Where do you think are the biggest opportunities for business (sector or countries)?
“If we look at our customers, there are a number of sectors which appear to be doing very well. High-value manufacturing is a really strong sector in Wales, the life-sciences sector is growing, and we also have a lot of customers in the renewable energy sector. Business services and marketing and branding are also big sector in the UK for exports.
“With regards to countries, obviously the European market is big, but we have noticed a huge increase in Chinese, Arabic and Russian languages because of the growth in those countries.”
From your experience, are there particular sectors which require translation skills more than others?
“We work with companies in all sectors, some of them export directly, some work with distributors all over the world, some of them source materials from other countries, and some organisations have workers from other countries and require translation of health and safety materials and legal contracts.
“We also find that a lot of Welsh-based businesses are bilingual, so we translate websites and other materials into Welsh.”
What language is the most common request for translation amongst Welsh businesses?
“At the moment our highest demand is for French, Italian, German and Spanish, but we’ve noticed a big rise in the BRIC (Brazil, Russia, India, and China) languages. They are the growing markets at the moment, and Welsh businesses realise there are export opportunities outside of the UK and Europe.”

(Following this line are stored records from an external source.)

theorem execRomStart_kept {recoveryReq : Bool} {s : State} (h0 : Kept aim s) : KeptOut aim (execRomStart recoveryReq s) := by
  unfold execRomStart
  try dsimp only
  repeat' first
    | with_reducible assumption
    | (with_reducible intro _)
    | with_reducible apply kept_foldl
    | with_reducible apply Offer.next_kept
    | with_reducible apply State.applyMap_kept
    | with_reducible apply done_kept
    | with_reducible apply State.enterRecovery_kept
    | with_reducible apply State.romSelect_kept
    | (with_reducible refine State.romSelect_kept_eq ?_ (by assumption))
    | with_reducible apply State.imageStarts_kept
    | with_reducible apply State.changeMode_kept
    | with_reducible apply State.readSettings_kept
    | with_reducible apply State.firstRun_kept
    | with_reducible apply State.raise_kept
    | with_reducible apply State.startConds_kept
    | with_reducible apply State.startElection_kept
    | with_reducible apply keptOut_next
    | with_reducible exact keptOut_fault
    | (simp only [kept_mk]; with_reducible refine keptMk_of ?_ ?_ ?_ ?_ ?_)
    | with_reducible exact keep_rfl
    | exact fun _ => by decide
    | exact by decide
    | split

theorem cmdFwDownload_kept {c : Cmd} {s : State} (h0 : Kept aim s) : Kept aim (cmdFwDownload c s).st := by
  unfold cmdFwDownload
  try dsimp only
  repeat' first
    | with_reducible assumption
    | (with_reducible intro _)
    | with_reducible apply kept_foldl
    | with_reducible apply gate_kept
    | with_reducible apply Look.act_kept
    | with_reducible apply Res.err_kept
    | with_reducible apply keptOut_next
    | with_reducible exact keptOut_fault
    | (simp only [kept_mk]; with_reducible refine keptMk_of ?_ ?_ ?_ ?_ ?_)
    | with_reducible exact keep_rfl
    | exact fun _ => by decide
    | exact by decide
    | split

theorem execFwDownload_kept {c : Cmd} {s : State} (h0 : Kept aim s) : KeptOut aim (execFwDownload c s) := by
  unfold execFwDownload
  repeat' first
    | with_reducible assumption
    | with_reducible apply serve_kept
    | with_reducible apply cmdFwDownload_kept

theorem cmdFwVerify_kept {c : Cmd} {s : State} (h0 : Kept aim s) : Kept aim (cmdFwVerify c s).st := by
  unfold cmdFwVerify
  repeat' first
    | with_reducible assumption
    | (with_reducible intro _)
    | with_reducible apply gate_kept
    | with_reducible apply Res.err_kept
    | (simp only [kept_mk]; with_reducible refine keptMk_of ?_ ?_ ?_ ?_ ?_)
    | with_reducible exact keep_rfl
    | split
    | dsimp only

theorem execFwVerify_kept {c : Cmd} {s : State} (h0 : Kept aim s) : KeptOut aim (execFwVerify c s) := by
  unfold execFwVerify
  repeat' first
    | with_reducible assumption
    | with_reducible apply serve_kept
    | with_reducible apply cmdFwVerify_kept

theorem State.retainBegin_kept {s : State} (h0 : Kept aim s) : Kept aim (State.retainBegin s) := by
  unfold State.retainBegin
  try dsimp only
  repeat' first
    | with_reducible assumption
    | (with_reducible intro _)
    | with_reducible apply kept_foldl
    | with_reducible apply State.commitRec_kept
    | with_reducible apply keptOut_next
    | with_reducible exact keptOut_fault
    | (simp only [kept_mk]; with_reducible refine keptMk_of ?_ ?_ ?_ ?_ ?_)
    | with_reducible exact keep_rfl
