theorem cmdAuxStatusClear_kept {c : Cmd} {s : State} (h0 : Kept aim s) : Kept aim (cmdAuxStatusClear c s).st := by
  unfold cmdAuxStatusClear
  repeat' first
    | with_reducible assumption
    | (with_reducible intro _)
    | with_reducible apply gate_kept
    | with_reducible apply Res.err_kept
    | (simp only [kept_mk]; with_reducible refine keptMk_of ?_ ?_ ?_ ?_ ?_)
    | with_reducible exact keep_rfl
    | split
    | dsimp only

theorem execAuxStatusClear_kept {c : Cmd} {s : State} (h0 : Kept aim s) : KeptOut aim (execAuxStatusClear c s) := by
  unfold execAuxStatusClear
  repeat' first
    | with_reducible assumption
    | with_reducible apply serve_kept
    | with_reducible apply cmdAuxStatusClear_kept

end Sys2Proof.Machine
end

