@[simp] theorem State.updPrt_pending (s : State) (p : Nat) (f : Port → Port) : (s.updPrt p f).pending = s.pending := rfl
@[simp] theorem State.updPrt_time (s : State) (p : Nat) (f : Port → Port) : (s.updPrt p f).time = s.time := rfl
@[simp] theorem State.updPrt_hif (s : State) (p : Nat) (f : Port → Port) : (s.updPrt p f).hif = s.hif := rfl
@[simp] theorem State.updPrt_sec (s : State) (p : Nat) (f : Port → Port) : (s.updPrt p f).sec = s.sec := rfl
@[simp] theorem State.updPrt_parse (s : State) (p : Nat) (f : Port → Port) : (s.updPrt p f).parse = s.parse := rfl
@[simp] theorem State.updPrt_tbl (s : State) (p : Nat) (f : Port → Port) : (s.updPrt p f).tbl = s.tbl := rfl
@[simp] theorem State.updPrt_tcam (s : State) (p : Nat) (f : Port → Port) : (s.updPrt p f).tcam = s.tcam := rfl
@[simp] theorem State.updPrt_buf (s : State) (p : Nat) (f : Port → Port) : (s.updPrt p f).buf = s.buf := rfl
@[simp] theorem State.updPrt_sched (s : State) (p : Nat) (f : Port → Port) : (s.updPrt p f).sched = s.sched := rfl
@[simp] theorem State.updPrt_pool (s : State) (p : Nat) (f : Port → Port) : (s.updPrt p f).pool = s.pool := rfl
@[simp] theorem State.updPrt_fab (s : State) (p : Nat) (f : Port → Port) : (s.updPrt p f).fab = s.fab := rfl
@[simp] theorem State.updPrt_edit (s : State) (p : Nat) (f : Port → Port) : (s.updPrt p f).edit = s.edit := rfl
@[simp] theorem State.updPrt_hbm (s : State) (p : Nat) (f : Port → Port) : (s.updPrt p f).hbm = s.hbm := rfl
@[simp] theorem State.updPrt_hier (s : State) (p : Nat) (f : Port → Port) : (s.updPrt p f).hier = s.hier := rfl
@[simp] theorem State.updPrt_fw (s : State) (p : Nat) (f : Port → Port) : (s.updPrt p f).fw = s.fw := rfl
@[simp] theorem State.updPrt_mode (s : State) (p : Nat) (f : Port → Port) : (s.updPrt p f).mode = s.mode := rfl
@[simp] theorem State.updPrt_tel (s : State) (p : Nat) (f : Port → Port) : (s.updPrt p f).tel = s.tel := rfl
@[simp] theorem State.updPrt_aux (s : State) (p : Nat) (f : Port → Port) : (s.updPrt p f).aux = s.aux := rfl
@[simp] theorem State.updPrt_ctr (s : State) (p : Nat) (f : Port → Port) : (s.updPrt p f).ctr = s.ctr := rfl
@[simp] theorem State.updQueue_pending (s : State) (q : Nat) (f : Queue → Queue) : (s.updQueue q f).pending = s.pending := rfl
@[simp] theorem State.updQueue_time (s : State) (q : Nat) (f : Queue → Queue) : (s.updQueue q f).time = s.time := rfl
@[simp] theorem State.updQueue_hif (s : State) (q : Nat) (f : Queue → Queue) : (s.updQueue q f).hif = s.hif := rfl
@[simp] theorem State.updQueue_port (s : State) (q : Nat) (f : Queue → Queue) : (s.updQueue q f).port = s.port := rfl
@[simp] theorem State.updQueue_sec (s : State) (q : Nat) (f : Queue → Queue) : (s.updQueue q f).sec = s.sec := rfl
@[simp] theorem State.updQueue_parse (s : State) (q : Nat) (f : Queue → Queue) : (s.updQueue q f).parse = s.parse := rfl
@[simp] theorem State.updQueue_tbl (s : State) (q : Nat) (f : Queue → Queue) : (s.updQueue q f).tbl = s.tbl := rfl
@[simp] theorem State.updQueue_tcam (s : State) (q : Nat) (f : Queue → Queue) : (s.updQueue q f).tcam = s.tcam := rfl
@[simp] theorem State.updQueue_sched (s : State) (q : Nat) (f : Queue → Queue) : (s.updQueue q f).sched = s.sched := rfl
@[simp] theorem State.updQueue_pool (s : State) (q : Nat) (f : Queue → Queue) : (s.updQueue q f).pool = s.pool := rfl
@[simp] theorem State.updQueue_fab (s : State) (q : Nat) (f : Queue → Queue) : (s.updQueue q f).fab = s.fab := rfl
@[simp] theorem State.updQueue_edit (s : State) (q : Nat) (f : Queue → Queue) : (s.updQueue q f).edit = s.edit := rfl
@[simp] theorem State.updQueue_hbm (s : State) (q : Nat) (f : Queue → Queue) : (s.updQueue q f).hbm = s.hbm := rfl
@[simp] theorem State.updQueue_hier (s : State) (q : Nat) (f : Queue → Queue) : (s.updQueue q f).hier = s.hier := rfl
@[simp] theorem State.updQueue_fw (s : State) (q : Nat) (f : Queue → Queue) : (s.updQueue q f).fw = s.fw := rfl
@[simp] theorem State.updQueue_mode (s : State) (q : Nat) (f : Queue → Queue) : (s.updQueue q f).mode = s.mode := rfl
@[simp] theorem State.updQueue_tel (s : State) (q : Nat) (f : Queue → Queue) : (s.updQueue q f).tel = s.tel := rfl
@[simp] theorem State.updQueue_aux (s : State) (q : Nat) (f : Queue → Queue) : (s.updQueue q f).aux = s.aux := rfl
@[simp] theorem State.updQueue_ctr (s : State) (q : Nat) (f : Queue → Queue) : (s.updQueue q f).ctr = s.ctr := rfl
@[simp] theorem State.updPlane_pending (s : State) (f k : Nat) (g : PeerPlane → PeerPlane) : (s.updPlane f k g).pending = s.pending := rfl
@[simp] theorem State.updPlane_time (s : State) (f k : Nat) (g : PeerPlane → PeerPlane) : (s.updPlane f k g).time = s.time := rfl
@[simp] theorem State.updPlane_hif (s : State) (f k : Nat) (g : PeerPlane → PeerPlane) : (s.updPlane f k g).hif = s.hif := rfl
@[simp] theorem State.updPlane_port (s : State) (f k : Nat) (g : PeerPlane → PeerPlane) : (s.updPlane f k g).port = s.port := rfl
@[simp] theorem State.updPlane_sec (s : State) (f k : Nat) (g : PeerPlane → PeerPlane) : (s.updPlane f k g).sec = s.sec := rfl
@[simp] theorem State.updPlane_parse (s : State) (f k : Nat) (g : PeerPlane → PeerPlane) : (s.updPlane f k g).parse = s.parse := rfl
@[simp] theorem State.updPlane_tbl (s : State) (f k : Nat) (g : PeerPlane → PeerPlane) : (s.updPlane f k g).tbl = s.tbl := rfl
@[simp] theorem State.updPlane_tcam (s : State) (f k : Nat) (g : PeerPlane → PeerPlane) : (s.updPlane f k g).tcam = s.tcam := rfl
@[simp] theorem State.updPlane_buf (s : State) (f k : Nat) (g : PeerPlane → PeerPlane) : (s.updPlane f k g).buf = s.buf := rfl
@[simp] theorem State.updPlane_sched (s : State) (f k : Nat) (g : PeerPlane → PeerPlane) : (s.updPlane f k g).sched = s.sched := rfl
@[simp] theorem State.updPlane_pool (s : State) (f k : Nat) (g : PeerPlane → PeerPlane) : (s.updPlane f k g).pool = s.pool := rfl
@[simp] theorem State.updPlane_edit (s : State) (f k : Nat) (g : PeerPlane → PeerPlane) : (s.updPlane f k g).edit = s.edit := rfl
@[simp] theorem State.updPlane_hbm (s : State) (f k : Nat) (g : PeerPlane → PeerPlane) : (s.updPlane f k g).hbm = s.hbm := rfl
@[simp] theorem State.updPlane_hier (s : State) (f k : Nat) (g : PeerPlane → PeerPlane) : (s.updPlane f k g).hier = s.hier := rfl
@[simp] theorem State.updPlane_fw (s : State) (f k : Nat) (g : PeerPlane → PeerPlane) : (s.updPlane f k g).fw = s.fw := rfl
@[simp] theorem State.updPlane_mode (s : State) (f k : Nat) (g : PeerPlane → PeerPlane) : (s.updPlane f k g).mode = s.mode := rfl
@[simp] theorem State.updPlane_tel (s : State) (f k : Nat) (g : PeerPlane → PeerPlane) : (s.updPlane f k g).tel = s.tel := rfl
@[simp] theorem State.updPlane_aux (s : State) (f k : Nat) (g : PeerPlane → PeerPlane) : (s.updPlane f k g).aux = s.aux := rfl
@[simp] theorem State.updPlane_ctr (s : State) (f k : Nat) (g : PeerPlane → PeerPlane) : (s.updPlane f k g).ctr = s.ctr := rfl
@[simp] theorem State.latch_pending (s : State) (b : Nat) : (s.latch b).pending = s.pending := rfl
@[simp] theorem State.latch_time (s : State) (b : Nat) : (s.latch b).time = s.time := rfl
@[simp] theorem State.latch_hif (s : State) (b : Nat) : (s.latch b).hif = s.hif := rfl
@[simp] theorem State.latch_port (s : State) (b : Nat) : (s.latch b).port = s.port := rfl
@[simp] theorem State.latch_sec (s : State) (b : Nat) : (s.latch b).sec = s.sec := rfl
@[simp] theorem State.latch_parse (s : State) (b : Nat) : (s.latch b).parse = s.parse := rfl
@[simp] theorem State.latch_tbl (s : State) (b : Nat) : (s.latch b).tbl = s.tbl := rfl
@[simp] theorem State.latch_tcam (s : State) (b : Nat) : (s.latch b).tcam = s.tcam := rfl
@[simp] theorem State.latch_buf (s : State) (b : Nat) : (s.latch b).buf = s.buf := rfl
@[simp] theorem State.latch_sched (s : State) (b : Nat) : (s.latch b).sched = s.sched := rfl
@[simp] theorem State.latch_pool (s : State) (b : Nat) : (s.latch b).pool = s.pool := rfl
@[simp] theorem State.latch_fab (s : State) (b : Nat) : (s.latch b).fab = s.fab := rfl
@[simp] theorem State.latch_edit (s : State) (b : Nat) : (s.latch b).edit = s.edit := rfl
@[simp] theorem State.latch_hbm (s : State) (b : Nat) : (s.latch b).hbm = s.hbm := rfl
@[simp] theorem State.latch_hier (s : State) (b : Nat) : (s.latch b).hier = s.hier := rfl
@[simp] theorem State.latch_fw (s : State) (b : Nat) : (s.latch b).fw = s.fw := rfl
@[simp] theorem State.latch_mode (s : State) (b : Nat) : (s.latch b).mode = s.mode := rfl
@[simp] theorem State.latch_tel (s : State) (b : Nat) : (s.latch b).tel = s.tel := rfl
@[simp] theorem State.latch_ctr (s : State) (b : Nat) : (s.latch b).ctr = s.ctr := rfl
@[simp] theorem State.bump_pending (s : State) (table name i j : Nat) : (s.bump table name i j).pending = s.pending := rfl
@[simp] theorem State.bump_time (s : State) (table name i j : Nat) : (s.bump table name i j).time = s.time := rfl
@[simp] theorem State.bump_hif (s : State) (table name i j : Nat) : (s.bump table name i j).hif = s.hif := rfl
@[simp] theorem State.bump_port (s : State) (table name i j : Nat) : (s.bump table name i j).port = s.port := rfl
@[simp] theorem State.bump_sec (s : State) (table name i j : Nat) : (s.bump table name i j).sec = s.sec := rfl
@[simp] theorem State.bump_parse (s : State) (table name i j : Nat) : (s.bump table name i j).parse = s.parse := rfl
@[simp] theorem State.bump_tbl (s : State) (table name i j : Nat) : (s.bump table name i j).tbl = s.tbl := rfl
@[simp] theorem State.bump_tcam (s : State) (table name i j : Nat) : (s.bump table name i j).tcam = s.tcam := rfl
@[simp] theorem State.bump_buf (s : State) (table name i j : Nat) : (s.bump table name i j).buf = s.buf := rfl
@[simp] theorem State.bump_sched (s : State) (table name i j : Nat) : (s.bump table name i j).sched = s.sched := rfl
@[simp] theorem State.bump_pool (s : State) (table name i j : Nat) : (s.bump table name i j).pool = s.pool := rfl
@[simp] theorem State.bump_fab (s : State) (table name i j : Nat) : (s.bump table name i j).fab = s.fab := rfl
@[simp] theorem State.bump_edit (s : State) (table name i j : Nat) : (s.bump table name i j).edit = s.edit := rfl
@[simp] theorem State.bump_hbm (s : State) (table name i j : Nat) : (s.bump table name i j).hbm = s.hbm := rfl
@[simp] theorem State.bump_hier (s : State) (table name i j : Nat) : (s.bump table name i j).hier = s.hier := rfl
@[simp] theorem State.bump_fw (s : State) (table name i j : Nat) : (s.bump table name i j).fw = s.fw := rfl
@[simp] theorem State.bump_mode (s : State) (table name i j : Nat) : (s.bump table name i j).mode = s.mode := rfl
@[simp] theorem State.bump_tel (s : State) (table name i j : Nat) : (s.bump table name i j).tel = s.tel := rfl
@[simp] theorem State.bump_aux (s : State) (table name i j : Nat) : (s.bump table name i j).aux = s.aux := rfl
@[simp] theorem State.setPrt_prt_same (s : State) (p : Nat) (x : Port) : (s.setPrt p x).prt p = x := by
  simp [State.setPrt, State.prt]
@[simp] theorem State.setGrp_grp_same (s : State) (g : Nat) (x : Group) : (s.setGrp g x).grp g = x := by
  simp [State.setGrp, State.grp]
@[simp] theorem State.setChan_chan_same (s : State) (c : Nat) (x : Chan) : (s.setChan c x).chan c = x := by
  simp [State.setChan, State.chan]
@[simp] theorem State.setVec_vec_same (s : State) (v : Nat) (x : Vec) : (s.setVec v x).vec v = x := by
  simp [State.setVec, State.vec]
@[simp] theorem State.setQueue_queue_same (s : State) (q : Nat) (x : Queue) : (s.setQueue q x).queue q = x := by
  simp [State.setQueue, State.queue]
@[simp] theorem State.updPrt_prt_same (s : State) (p : Nat) (f : Port → Port) : (s.updPrt p f).prt p = f (s.prt p) := by
  simp [State.updPrt]
@[simp] theorem State.updQueue_queue_same (s : State) (q : Nat) (f : Queue → Queue) : (s.updQueue q f).queue q = f (s.queue q) := by
  simp [State.updQueue]
@[simp] theorem State.setPeer_peer_same (s : State) (f : Nat) (x : Peer) : (s.setPeer f x).peer f = x := by
  simp [State.setPeer, State.peer]
@[simp] theorem State.setMember_member_same (s : State) (f : Nat) (x : Member) : (s.setMember f x).member f = x := by
  simp [State.setMember, State.member]
@[simp] theorem State.setStack_stack_same (s : State) (k : Nat) (x : Stack) : (s.setStack k x).stack k = x := by
  simp [State.setStack, State.stack]
@[simp] theorem State.setLane_lane_same (s : State) (l : Nat) (x : Lane) : (s.setLane l x).lane l = x := by
  simp [State.setLane, State.lane]
@[simp] theorem State.setCredit_credit_same (s : State) (p : Nat) (x : Credit) : (s.setCredit p x).credit p = x := by
  simp [State.setCredit, State.credit]
@[simp] theorem State.setSecy_secy_same (s : State) (p : Nat) (y : SecY) : (s.setSecy p y).secy p = y := by
  simp [State.setSecy, State.secy]
@[simp] theorem State.setPerf_perf_same (s : State) (die : Nat) (n : Nat) (x : Perf) : (s.setPerf die n x).perf die n = x := by
  simp [State.setPerf, State.perf]
@[simp] theorem State.setPolicer_policer_same (s : State) (i : Nat) (x : Policer) : (s.setPolicer i x).policer i = x := by
  simp [State.setPolicer, State.policer]
@[simp] theorem State.setPoolBuf_poolBuf_same (s : State) (p : Nat) (i : Nat) (b : PoolBuf) : (s.setPoolBuf p i b).poolBuf p i = b := by
  simp [State.setPoolBuf, State.poolBuf]
@[simp] theorem State.setChain_chain_same (s : State) (c : Nat) (x : Chain) : (s.setChain c x).chain? c = some x := by
  simp [State.setChain, State.chain?]
@[simp] theorem State.setDir_dir_same (s : State) (vrf : Nat) (fam : Nat) (d : FibDir) : (s.setDir vrf fam d).dir vrf fam = d := by
  simp [State.setDir, State.dir]
@[simp] theorem State.setHbmChan_hbmChan_same (s : State) (c : Nat) (x : HbmChan) : (s.setHbmChan c x).hbmChan c = x := by
  simp [State.setHbmChan, State.hbmChan]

What advice would you give to somebody who was looking to start-up their own business?
“I would advise them to consider starting their business part-time and really focus on sales and marketing. Initially, I started working in the evenings and at weekends because that way I didn’t have to quit my job straight away. I wasn’t sure if the venture would pay my salary, so I had to test the market.
“I would also advise to consider a scalable business model so the business can still run without the owner physically being there.”